Activity
Return exactly and only these lines: the first of the listing through the one containing "(withC fun x".

Provided records
theorem hyps_TrapEntries :
    (let s := withC fun x => { x with tvec := 0x3C0 }
     s.me.nr = false ∧ s.me.trapm = false ∧ s.me.bnd.entry ≤ s.me.tvec.toNat / 64 % 2 ^ 34 * 64 ∧
      s.me.tvec.toNat / 64 % 2 ^ 34 * 64 < s.me.bnd.textEnd ∧ s.me.tvec.toNat / 64 % 2 ^ 34 ≠ 0) ∧
    (withC fun x => { x with nr := true }).me.nr = true ∧
    (∀ s ∈ [withC fun x => { x with tvec := 0x3C0, trapm := true }, on, withC fun x => { x with tvec := 0x1000 }],
      s.me.nr = false ∧ (s.me.trapm = true ∨ s.me.tvec.toNat / 64 % 2 ^ 34 = 0 ∨ s.me.tvec.toNat / 64 % 2 ^ 34 * 64 < s.me.bnd.entry ∨
        s.me.bnd.textEnd ≤ s.me.tvec.toNat / 64 % 2 ^ 34 * 64)) ∧
    (⟨0x0017, some SlotNo.y, 0, some 5⟩ : Trap).cause < 2 ^ 16 := by decide +kernel

theorem hyps_TrapReturn :
    let s := withC fun x => { x with trapm := true, erpc := 0x3C0 }
    let t := withC fun x => { x with trapm := true, erpc := 0x1000 }
    (s.me.trapm = true ∧ s.view.erpc.toNat % 64 = 0 ∧ inText s s.view.erpc.toNat) ∧ on.me.trapm = false ∧
    (t.me.trapm = true ∧ ¬(t.view.erpc.toNat % 64 = 0 ∧ inText t t.view.erpc.toNat)) := by decide +kernel

/-- `span5` with a store under way. -/
def stored5 : State := { span5 with accs := [{ span5.newAcc .store 0 8 0 .none with id := 1, st := .sent, tr := .ok 0 0 }] }

theorem hyps_Synchronisations :
    ((1 : BitVec 24).toNat < on.me.bnd.gcount ∧ mayRelease on false) ∧
    ((5 : BitVec 3).toNat ≤ span5.me.regs.dom.toNat ∧ (5 : BitVec 3) ≠ 0 ∧ mayRelease span5 false ∧
      (let r := span5.release span5.cur.cl.toNat span5.cur.ctx.toNat
       r.allPerformed span5.cur.cl.toNat span5.cur.ctx.toNat r.nextId span5.me.bnd 4 = true) ∧
      let s := stored5
      mayRelease s false ∧ s.me.wait = .none ∧
      (let r := s.release s.cur.cl.toNat s.cur.ctx.toNat
       r.allPerformed s.cur.cl.toNat s.cur.ctx.toNat r.nextId s.me.bnd 4 = false)) ∧
    (spanCheck 1 1 0 span5 = none ∧ sendStall span5 = false) ∧
    (spanCheck 0 1 0 span5 = none ∧ span5.oldest 0 1 = some ⟨5, 0, 1, List.replicate 128 9⟩ ∧ span5.cc.rsbFree 1 = true ∧
      span5.cc.rangeBusy 1 (span5.physLocal (span5.rdL 1).toNat) (span5.physLocal (span5.rdL 1).toNat + 128 * 1)
        span5.nextId false = false) ∧
    (on.me.regs.dom.toNat < (1 : BitVec 3).toNat ∧ on.me.bnd.gcount ≤ (4 : BitVec 24).toNat ∧ on.me.regs.dom.toNat < 5) := by
  decide +kernel

/-! ## Witnesses: the V slots -/

/-- Operands of the vector tables: v4 := op(v1, v2, v3) under k0. -/
def vops : VecOps :=
  { f := ⟨.w16, true, true⟩, w := .w8, n := false, sat := true, vd := 4, va := 1, vb := 2, vc := 3, k := 0, kn := 1, kd := 2,
    amt := .imm 3, idx := 5, tt := 0x96, t4 := 6, neg := true, agg := true, part := 1, bit := 1, pw := .w16, t := .f16,
    rm := .rd, form := .nm, dt := .f16, st := .f32, toFloat := true, cc := .ltn, fc := .lt, zd := 1 }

Solution to the exercise
theorem hyps_TrapEntries :
    (let s := withC fun x => { x with tvec := 0x3C0 }
     s.me.nr = false ∧ s.me.trapm = false ∧ s.me.bnd.entry ≤ s.me.tvec.toNat / 64 % 2 ^ 34 * 64 ∧
      s.me.tvec.toNat / 64 % 2 ^ 34 * 64 < s.me.bnd.textEnd ∧ s.me.tvec.toNat / 64 % 2 ^ 34 ≠ 0) ∧
    (withC fun x => { x with nr := true }).me.nr = true ∧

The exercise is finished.